# [Recorded information]
/-- The context records of a section. -/
def Section.records (x : Section) : List CtxRec := if x.typ = 3 then x.body.flatMap recordsOf else []

/-- HANDLER and the actions of a context record as CFG of Table SH-5 holds them. -/
def CtxRec.cfg (r : CtxRec) : Word :=
  BitVec.ofNat 36 (bits r.b 25 1 * 2 ^ 13 + bits r.b 21 4 * 2 ^ 9 + bits r.b 19 2 * 2 ^ 7 + bits r.b 18 1 * 2 ^ 6 + bits r.b 16 2 * 2 ^ 4
    + bits r.b 14 2 * 2 ^ 2)

/-- The first register of the control register space. -/
def ctlBase : Nat := 0x08000000

/-- Table ST-6: the registers that a section of a type may name. -/
def mayName (t : Nat) (b : Blk) (o : Nat) : Bool :=
  match t, b with
  | 2, .pwr => [4, 5, 14, 15].contains o
  | 4, .qpl | 4, .desc => true
  | 5, .dma | 5, .cq | 5, .ch => true
  | 6, .tbu | 6, .tb => true
  | 7, .mfr | 7, .grp | 7, .chan | 7, .comp | 7, .enc | 7, .rt | 7, .gt => true
  | 8, .evo | 8, .bank | 8, .gen | 8, .pin => true
  | 9, .qdl | 9, .link | 9, .route | 9, .hst | 9, .ring => true
  | 11, .jsp => true
  | 12, .clu | 12, .sch => true
  | _, _ => false

/-- R514: the loader may set the field; DEV_ID too, which a STATIC device takes from its image (R448, log entry 27). -/
def loadable (b : Blk) (o : Nat) (f : Fld) : Bool := f.acc = .rw || f.img || (b = .qdl && o == 0)

/-- A register as an image write leaves it. -/
def storeImage (k : Nat) (v : Word) (s : State) : State :=
  match locate k with
  | none => s
  | some (b, _, o) =>
    s.setReg k ((fieldsAt b o).foldl (fun w f => if loadable b o f then setBits w f.lo f.w (bits v f.lo f.w) else w) (s.reg k))

/-- The register writes and context records of a section, stored with no effect besides. -/
def storeSection (x : Section) (s : State) : State :=
  let s1 := x.writes.foldl (fun s w => storeImage (w.1 - ctlBase) w.2 s) s
  x.records.foldl (fun s r => storeImage (keyOf .sctx r.cid 0) r.cfg s) s1

/-- The registers that a start leaves alone: PWR, JSP and the always-on fields of QDL (R449, R497, R498). -/
def keptAtStart (b : Blk) (o : Nat) : Bool := b = .pwr || b = .jsp || (b = .qdl && (o == 0 || o == 4)) || (b = .clu && o == 7)

/-- The registers that a test selects at their Reset values. -/
def resetBlocks (p : Blk → Nat → Nat → Bool) (s : State) : State :=
  { s with regs := s.regs.filter (fun kv => match locate kv.1 with | some (b, i, o) => !p b i o | none => true) }

/-- R497: the image has a JASPER section, which replaces the rules that stand. -/
def newRules (ss : List Section) : Bool := ss.any (fun x => x.typ == 11)

/-- A word of Jasper's rules (Table PW-12). -/
def ruleWord (b : Blk) (o : Nat) : Bool := b = .jsp && decide (64 ≤ o ∧ o < 192)

/-- R497: the rules at their Reset values, q false, no condition held and the holds begun again, where the image replaces them; the latches stay (log entry 117). -/
def dropRules (ss : List Section) (s : State) : State :=
  if newRules ss then
    let s1 := (resetBlocks (fun b _ o => ruleWord b o) s).setReg (keyOf .jsp 0 52) 0
    { s1.setReg (keyOf .jsp 0 53) 0 with jsp := { s1.jsp with hold := [], cond := [] } }
  else s

/-- R527: what every register would hold once the sections have been applied. -/
def wouldHold (ss : List Section) (s : State) : State :=
  ss.foldl (fun s x => storeSection x s) (dropRules ss (resetBlocks (fun b _ o => !keptAtStart b o) s))

/-! ### Checks of one section (Table ST-9)

Each gives the codes of the failures found; the lowest is the reason reported (log entry 28). -/

/-- A failure code where a condition holds. -/
def fails (code : Nat) (b : Bool) : List Nat := if b then [code] else []

/-- A number is not zero. -/
def nz (x : Nat) : Bool := x != 0

/-- Table ST-7. -/
def headerCheck (x : Section) (s : State) : List Nat :=
  let h := x.hdr
  fails 1 (gbits h 2 18 18 != 0o652134 || gbits h 2 9 9 != 1 || gbits h 5 9 27 != (s.reg 0).toNat / 2 ^ 9 || nz x.len)
  ++ fails 3 (nz x.inst || nz (gbits h 2 0 9) || nz (gbits h 4 26 10) || nz (gbits h 5 0 9))
  ++ fails 6 (gbits h 3 0 36 == 0 || gbits h 4 23 2 == 3)
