/-- R265, R266, R275, R276, R290: with events disabled. The edge that makes the run of equal bits of a channel longer than its limit sets its STUCK bit.
The edge at which the fast value has stayed above WIN_HI for QUAL edges sets WIN and WIN_HI. CLK_LOST marks a group in clock-in mode; CLK_BACK lets it
restart with the edge that came. A write of CTL that sets EN restarts the group. Completes: stuck, windowChange, clkLost, clkBack, groupRestart. -/
def Obligations.GroupStates : Prop :=
  (∀ (g i : Nat) (b : ModEdge) (s : State), i < 8 → PlainGroup g s → rdB F.grp_CTL_CLKMODE g s = false → (s.grp g).lost = false →
    (∀ r, r < 8 → (s.trk r).due = none) →
    (s.grp g).strobe = none → ((s.grp g).edges + 1) % rd F.grp_CTL_DEC g s ≠ 0 →
    let c := 8 * g + i
    let x := s.chan c
    (OnlyChecks g i 8 s → 0 < rd F.chan_CFG_STUCK c s → x.run = rd F.chan_CFG_STUCK c s * 16 → x.bit = b.bits.getLsbD i → x.told = false →
      ∃ t, exec (.stuck c [b]) s = .next (finish t) ∧ t.chan c = { x with run := x.run + 1, told := true, out := 0, qual := 0 } ∧
        rd ⟨.grp, 7, 1 + i, 1⟩ g t = 1) ∧
    (OnlyChecks g 8 i s → rd F.chan_CFG_FORDER c s ≠ 0 → x.out = 0 → qualOf c s ≤ min (x.qual + 1) 16 → grpWarm g s ≤ (s.grp g).edges + 1 →
      (∀ k, k < 4 → srcEnabled k 3 c s = false) →
      let r := sincRaw (rd F.chan_CFG_FORDER c s) (rd F.chan_CFG_FDEC c s) (((b :: (s.grp g).hist).take 4096).map (fun v => if v.bits.getLsbD i then 1 else -1))
      rdZ F.chan_WIN_HI c s < r →
      ∃ t, exec (.windowChange c [b]) s = .next (finish t) ∧ (t.chan c).out = 1 ∧ rd F.chan_STAT_WIN c t = 1 ∧ rd F.chan_STAT_WIN_HI c t = 1 ∧
        rd F.chan_FAST_RAW c t = lowBits 18 r)) ∧
  (∀ (g : Nat) (s : State), PlainGroup g s → rdB F.grp_CTL_CLKMODE g s = true → (s.grp g).lost = false →
    exec (.clkLost g) s = .next (finish (wr F.grp_STAT_CLK_LOST g 1 (s.modGrp g (fun x => { x with lost := true }))))) ∧
  (∀ (g : Nat) (b : ModEdge) (s : State), PlainGroup g s → rdB F.grp_CTL_CLKMODE g s = true → (s.grp g).lost = true → (s.grp g).strobe = none →
    (∀ r, r < 8 → (s.trk r).due = none) →
    OnlyChecks g 8 8 s → rd F.grp_CTL_DEC g s ≠ 1 →
    ∃ t, exec (.clkBack g [b]) s = .next (finish t) ∧ rd F.grp_STAT_CLK_LOST g t = 0 ∧
      t.grp g = { s.grp g with hist := [b], edges := 1, points := 0, lost := false, lateStrobe := false } ∧ ∀ i, i < 8 → (t.chan (8 * g + i)).u = 0) ∧
  ∀ (g : Nat) (v : Word) (s : State), g < 12 → domOn (grpDomain g) s = true → modeOf s ≠ 0 → InOrder s → rdB F.grp_CTL_EN g s = false → v.toNat % 2 = 1 →
    ∃ t, exec (.groupRestart (keyOf .grp g 0) v) s = .next (finish t) ∧ rdB F.grp_CTL_EN g t = true ∧
      (t.grp g).hist = [] ∧ (t.grp g).edges = 0 ∧ (t.grp g).points = 0 ∧ (t.grp g).strobe = (s.grp g).strobe ∧
      ∀ i, i < 8 → (t.chan (8 * g + i)).u = 0 ∧ (t.chan (8 * g + i)).qual = 0
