-- ==== Sys2Proof/Laws/State.lean ====
section
/-! SUPPORT. What each update of the state leaves as it is: one lemma per field per update, each true by unfolding; and each field of an instance as an update of one instance. -/

set_option Elab.async false

namespace Sys2Proof.Machine

/-! ### setCtx -/

@[simp] theorem State.setCtx_pending (k : Nat) (x : Ctx) (s : State) : (s.setCtx k x).pending = s.pending := rfl
@[simp] theorem State.setCtx_free (k : Nat) (x : Ctx) (s : State) : (s.setCtx k x).free = s.free := rfl
@[simp] theorem State.setCtx_order (k : Nat) (x : Ctx) (s : State) : (s.setCtx k x).order = s.order := rfl
@[simp] theorem State.setCtx_clock (k : Nat) (x : Ctx) (s : State) : (s.setCtx k x).clock = s.clock := rfl
@[simp] theorem State.setCtx_regs (k : Nat) (x : Ctx) (s : State) : (s.setCtx k x).regs = s.regs := rfl
@[simp] theorem State.setCtx_mem (k : Nat) (x : Ctx) (s : State) : (s.setCtx k x).mem = s.mem := rfl
@[simp] theorem State.setCtx_poison (k : Nat) (x : Ctx) (s : State) : (s.setCtx k x).poison = s.poison := rfl
@[simp] theorem State.setCtx_errs (k : Nat) (x : Ctx) (s : State) : (s.setCtx k x).errs = s.errs := rfl
@[simp] theorem State.setCtx_units (k : Nat) (x : Ctx) (s : State) : (s.setCtx k x).units = s.units := rfl
@[simp] theorem State.setCtx_heaps (k : Nat) (x : Ctx) (s : State) : (s.setCtx k x).heaps = s.heaps := rfl
@[simp] theorem State.setCtx_fired (k : Nat) (x : Ctx) (s : State) : (s.setCtx k x).fired = s.fired := rfl
@[simp] theorem State.setCtx_reqs (k : Nat) (x : Ctx) (s : State) : (s.setCtx k x).reqs = s.reqs := rfl
@[simp] theorem State.setCtx_posted (k : Nat) (x : Ctx) (s : State) : (s.setCtx k x).posted = s.posted := rfl
@[simp] theorem State.setCtx_tbs (k : Nat) (x : Ctx) (s : State) : (s.setCtx k x).tbs = s.tbs := rfl
@[simp] theorem State.setCtx_pps (k : Nat) (x : Ctx) (s : State) : (s.setCtx k x).pps = s.pps := rfl
@[simp] theorem State.setCtx_queues (k : Nat) (x : Ctx) (s : State) : (s.setCtx k x).queues = s.queues := rfl
@[simp] theorem State.setCtx_xings (k : Nat) (x : Ctx) (s : State) : (s.setCtx k x).xings = s.xings := rfl
@[simp] theorem State.setCtx_grps (k : Nat) (x : Ctx) (s : State) : (s.setCtx k x).grps = s.grps := rfl
@[simp] theorem State.setCtx_chans (k : Nat) (x : Ctx) (s : State) : (s.setCtx k x).chans = s.chans := rfl
@[simp] theorem State.setCtx_comps (k : Nat) (x : Ctx) (s : State) : (s.setCtx k x).comps = s.comps := rfl
@[simp] theorem State.setCtx_encs (k : Nat) (x : Ctx) (s : State) : (s.setCtx k x).encs = s.encs := rfl
@[simp] theorem State.setCtx_trks (k : Nat) (x : Ctx) (s : State) : (s.setCtx k x).trks = s.trks := rfl
@[simp] theorem State.setCtx_evts (k : Nat) (x : Ctx) (s : State) : (s.setCtx k x).evts = s.evts := rfl
@[simp] theorem State.setCtx_evPins (k : Nat) (x : Ctx) (s : State) : (s.setCtx k x).evPins = s.evPins := rfl
@[simp] theorem State.setCtx_gens (k : Nat) (x : Ctx) (s : State) : (s.setCtx k x).gens = s.gens := rfl
@[simp] theorem State.setCtx_banks (k : Nat) (x : Ctx) (s : State) : (s.setCtx k x).banks = s.banks := rfl
@[simp] theorem State.setCtx_dma (k : Nat) (x : Ctx) (s : State) : (s.setCtx k x).dma = s.dma := rfl
@[simp] theorem State.setCtx_dmaTurn (k : Nat) (x : Ctx) (s : State) : (s.setCtx k x).dmaTurn = s.dmaTurn := rfl
@[simp] theorem State.setCtx_host (k : Nat) (x : Ctx) (s : State) : (s.setCtx k x).host = s.host := rfl
@[simp] theorem State.setCtx_links (k : Nat) (x : Ctx) (s : State) : (s.setCtx k x).links = s.links := rfl
@[simp] theorem State.setCtx_qdl (k : Nat) (x : Ctx) (s : State) : (s.setCtx k x).qdl = s.qdl := rfl
@[simp] theorem State.setCtx_pwr (k : Nat) (x : Ctx) (s : State) : (s.setCtx k x).pwr = s.pwr := rfl
@[simp] theorem State.setCtx_pins (k : Nat) (x : Ctx) (s : State) : (s.setCtx k x).pins = s.pins := rfl
@[simp] theorem State.setCtx_jsp (k : Nat) (x : Ctx) (s : State) : (s.setCtx k x).jsp = s.jsp := rfl
@[simp] theorem State.setCtx_start (k : Nat) (x : Ctx) (s : State) : (s.setCtx k x).start = s.start := rfl
@[simp] theorem State.setCtx_contain (k : Nat) (x : Ctx) (s : State) : (s.setCtx k x).contain = s.contain := rfl
@[simp] theorem State.setCtx_raised (k : Nat) (x : Ctx) (s : State) : (s.setCtx k x).raised = s.raised := rfl
@[simp] theorem State.setCtx_saved (k : Nat) (x : Ctx) (s : State) : (s.setCtx k x).saved = s.saved := rfl
@[simp] theorem State.setCtx_scrub (k : Nat) (x : Ctx) (s : State) : (s.setCtx k x).scrub = s.scrub := rfl
@[simp] theorem State.setCtx_program (k : Nat) (x : Ctx) (s : State) : (s.setCtx k x).program = s.program := rfl
@[simp] theorem State.setCtx_sent (k : Nat) (x : Ctx) (s : State) : (s.setCtx k x).sent = s.sent := rfl
theorem State.modCtx_eq (k : Nat) (f : Ctx → Ctx) (s : State) : s.modCtx k f = s.setCtx k (f (s.ctx k)) := rfl
@[simp] theorem State.setCtx_unit (k : Nat) (x : Ctx) (j : Nat) (s : State) : (s.setCtx k x).unit j = s.unit j := rfl
@[simp] theorem State.setCtx_heap (k : Nat) (x : Ctx) (j : Nat) (s : State) : (s.setCtx k x).heap j = s.heap j := rfl
@[simp] theorem State.setCtx_tb (k : Nat) (x : Ctx) (j : Nat) (s : State) : (s.setCtx k x).tb j = s.tb j := rfl
@[simp] theorem State.setCtx_queue (k : Nat) (x : Ctx) (j : Nat) (s : State) : (s.setCtx k x).queue j = s.queue j := rfl
@[simp] theorem State.setCtx_xing (k : Nat) (x : Ctx) (j : Nat) (s : State) : (s.setCtx k x).xing j = s.xing j := rfl
@[simp] theorem State.setCtx_grp (k : Nat) (x : Ctx) (j : Nat) (s : State) : (s.setCtx k x).grp j = s.grp j := rfl
@[simp] theorem State.setCtx_chan (k : Nat) (x : Ctx) (j : Nat) (s : State) : (s.setCtx k x).chan j = s.chan j := rfl
@[simp] theorem State.setCtx_comp (k : Nat) (x : Ctx) (j : Nat) (s : State) : (s.setCtx k x).comp j = s.comp j := rfl
@[simp] theorem State.setCtx_enc (k : Nat) (x : Ctx) (j : Nat) (s : State) : (s.setCtx k x).enc j = s.enc j := rfl
@[simp] theorem State.setCtx_trk (k : Nat) (x : Ctx) (j : Nat) (s : State) : (s.setCtx k x).trk j = s.trk j := rfl
@[simp] theorem State.setCtx_evt (k : Nat) (x : Ctx) (j : Nat) (s : State) : (s.setCtx k x).evt j = s.evt j := rfl
@[simp] theorem State.setCtx_evPin (k : Nat) (x : Ctx) (j : Nat) (s : State) : (s.setCtx k x).evPin j = s.evPin j := rfl
@[simp] theorem State.setCtx_gen (k : Nat) (x : Ctx) (j : Nat) (s : State) : (s.setCtx k x).gen j = s.gen j := rfl
@[simp] theorem State.setCtx_bank (k : Nat) (x : Ctx) (j : Nat) (s : State) : (s.setCtx k x).bank j = s.bank j := rfl
@[simp] theorem State.setCtx_chDma (k : Nat) (x : Ctx) (j : Nat) (s : State) : (s.setCtx k x).chDma j = s.chDma j := rfl
@[simp] theorem State.setCtx_link (k : Nat) (x : Ctx) (j : Nat) (s : State) : (s.setCtx k x).link j = s.link j := rfl
@[simp] theorem State.setCtx_reg (k : Nat) (x : Ctx) (j : Nat) (s : State) : (s.setCtx k x).reg j = s.reg j := rfl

# [Your assignment]
Transcribe each line of the data above, unaltered, from the one where "let s1 := (resetBlocks" appears to the one where "let x := s.chan c" appears, inclusive of both.

# [Problem solution]
    let s1 := (resetBlocks (fun b _ o => ruleWord b o) s).setReg (keyOf .jsp 0 52) 0
    { s1.setReg (keyOf .jsp 0 53) 0 with jsp := { s1.jsp with hold := [], cond := [] } }
  else s

/-- R527: what every register would hold once the sections have been applied. -/
def wouldHold (ss : List Section) (s : State) : State :=
  ss.foldl (fun s x => storeSection x s) (dropRules ss (resetBlocks (fun b _ o => !keptAtStart b o) s))

/-! ### Checks of one section (Table ST-9)

Each gives the codes of the failures found; the lowest is the reason reported (log entry 28). -/

/-- A failure code where a condition holds. -/
def fails (code : Nat) (b : Bool) : List Nat := if b then [code] else []

/-- A number is not zero. -/
def nz (x : Nat) : Bool := x != 0

/-- Table ST-7. -/
def headerCheck (x : Section) (s : State) : List Nat :=
  let h := x.hdr
  fails 1 (gbits h 2 18 18 != 0o652134 || gbits h 2 9 9 != 1 || gbits h 5 9 27 != (s.reg 0).toNat / 2 ^ 9 || nz x.len)
  ++ fails 3 (nz x.inst || nz (gbits h 2 0 9) || nz (gbits h 4 26 10) || nz (gbits h 5 0 9))
  ++ fails 6 (gbits h 3 0 36 == 0 || gbits h 4 23 2 == 3)
/-- R265, R266, R275, R276, R290: with events disabled. The edge that makes the run of equal bits of a channel longer than its limit sets its STUCK bit.
The edge at which the fast value has stayed above WIN_HI for QUAL edges sets WIN and WIN_HI. CLK_LOST marks a group in clock-in mode; CLK_BACK lets it
restart with the edge that came. A write of CTL that sets EN restarts the group. Completes: stuck, windowChange, clkLost, clkBack, groupRestart. -/
def Obligations.GroupStates : Prop :=
  (∀ (g i : Nat) (b : ModEdge) (s : State), i < 8 → PlainGroup g s → rdB F.grp_CTL_CLKMODE g s = false → (s.grp g).lost = false →
    (∀ r, r < 8 → (s.trk r).due = none) →
    (s.grp g).strobe = none → ((s.grp g).edges + 1) % rd F.grp_CTL_DEC g s ≠ 0 →
    let c := 8 * g + i
    let x := s.chan c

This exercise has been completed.